The lab reinforces several lecture topics including instruction set architectures, single-cycle processors, and finite-state machines. The lab will continue to provide opportunities to leverage the three key abstraction principles: modularity, hierarchy, and regularity.
The lab includes six parts:
- Part A: Processor Datapath Components Implementation and Verification
- Part B: Single-Cycle TinyRV1 Processor Implementation and Verification
- Part C: Accumulator Accelerator Implementation and Verification
- Part D: Single-Cycle TinyRV1 Processor FPGA Analysis and Prototyping
- Part E: Processor vs Accelerator FPGA Analysis and Prototyping
- Part F: TinyRV1 Processor Report
Parts A, B, and C are submitted by simply pushing the appropriate code to GitHub. Part A is due on Thursday, November 7 at 11:59pm. Part B is due on Thursday, November 14 at 11:59pm. Part C is due on Tuesday, November 26th at 11:59pm.

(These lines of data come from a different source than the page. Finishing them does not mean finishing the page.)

theorem HostSide.modInts_restQ (f : Bool → Ints → Ints) (h : HostSide) : (h.modInts f).restQ = h.restQ := rfl
theorem HostSide.raise_restQ (b : Nat) (h : HostSide) : (h.raise b).restQ = h.restQ := rfl
theorem HostSide.raiseIf_restQ (on : Bool) (b : Nat) (h : HostSide) : (h.raiseIf on b).restQ = h.restQ := by cases on <;> rfl
theorem HostSide.modQueue_restQ (n : Nat) (f : Queue → Queue) (h : HostSide) : (h.modQueue n f).restQ = h.restQ := rfl
theorem HostSide.countFault_restQ (m b : Nat) (h : HostSide) : (h.countFault m b).restQ = h.restQ := rfl
theorem HostSide.countFaults_restQ (bs : List Nat) (h : HostSide) : (bs.foldl (fun h b => h.countFault 0x24 b) h).restQ = h.restQ := by
  induction bs generalizing h with
  | nil => rfl
  | cons b t ih => rw [List.foldl_cons, ih, HostSide.countFault_restQ]
theorem HostSide.freeWords_restQ (n : Nat) (h : HostSide) : (h.freeWords n).2.restQ = h.restQ := rfl
theorem HostSide.stored_restQ (n : Nat) (p : Packet) (h : HostSide) : (h.stored n p).2.restQ = h.restQ := by
  simp only [HostSide.stored]; split
  · rfl
  · rw [HostSide.countFaults_restQ, HostSide.freeWords_restQ]
theorem HostSide.fetched_restQ (n : Nat) (ws : List W16) (h : HostSide) : (h.fetched n ws).2.restQ = h.restQ := by
  simp only [HostSide.fetched]; split
  · rfl
  · split
    · rw [HostSide.countFaults_restQ]
    · rw [HostSide.freeWords_restQ, HostSide.countFaults_restQ]
theorem HostSide.memStatus_restQ (b : Nat) (h : HostSide) : (h.memStatus b).restQ = h.restQ := by simp only [HostSide.memStatus]; rw [HostSide.raiseIf_restQ]; rfl
theorem HostSide.ceRaise_restQ (b : Nat) (h : HostSide) : (h.ceRaise b).restQ = h.restQ := by simp only [HostSide.ceRaise]; rw [HostSide.raiseIf_restQ]; rfl
theorem HostSide.notePlaced_restQ (p : Packet) (h : HostSide) : (h.notePlaced p).restQ = h.restQ := by
  have m (bs : List Nat) : ∀ h : HostSide, (bs.foldl (fun h b => h.memStatus b) h).restQ = h.restQ := by
    induction bs with
    | nil => exact fun _ => rfl
    | cons b t ih => exact fun h => by rw [List.foldl_cons, ih, HostSide.memStatus_restQ]
  have c (bs : List Nat) : ∀ h : HostSide, (bs.foldl (fun h b => h.ceRaise b) h).restQ = h.restQ := by
    induction bs with
    | nil => exact fun _ => rfl
    | cons b t ih => exact fun h => by rw [List.foldl_cons, ih, HostSide.ceRaise_restQ]
  simp only [HostSide.notePlaced]; rw [c, m]
theorem HostSide.enqueue_restQ (n : Nat) (p : Packet) (h : HostSide) : (h.enqueue n p).restQ = h.restQ := by
  simp only [HostSide.enqueue]; rw [HostSide.notePlaced_restQ, HostSide.raiseIf_restQ, HostSide.modQueue_restQ, HostSide.stored_restQ]
theorem HostSide.lose_restQ (n : Nat) (h : HostSide) : (h.lose n).restQ = h.restQ := by
  simp only [HostSide.lose]; rw [HostSide.raiseIf_restQ, HostSide.modQueue_restQ]
theorem HostSide.holdPacket_restQ (n : Nat) (p : Packet) (h : HostSide) : (h.holdPacket n p).restQ = h.restQ := rfl
theorem HostSide.place_restQ (n : Nat) (p : Packet) (h : HostSide) : (h.place n p).restQ = h.restQ := by
  simp only [HostSide.place]; split
  · exact HostSide.enqueue_restQ n p h
  · split
    · rfl
    · exact HostSide.lose_restQ n h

This handout assumes that you have read and understand the course
tutorials, discussion sections, and successfully completed Labs 1-3. To
get started, use VS Code to log into an ecelinux
server, source the
setup script, and clone your individual remote repository from GitHub:
% source setup-ece2300.sh
% mkdir -p ${HOME}/ece2300
% cd ${HOME}/ece2300
% git clone git@github.com:cornell-ece2300/groupXX
% cd ${HOME}/ece2300/groupXX
% tree
where XX
should be replaced with your group number. You can both pull
and push to your remote repository. If you have already cloned your
remote repository, then use git pull
to ensure you have any recent
updates before working on your lab assignment.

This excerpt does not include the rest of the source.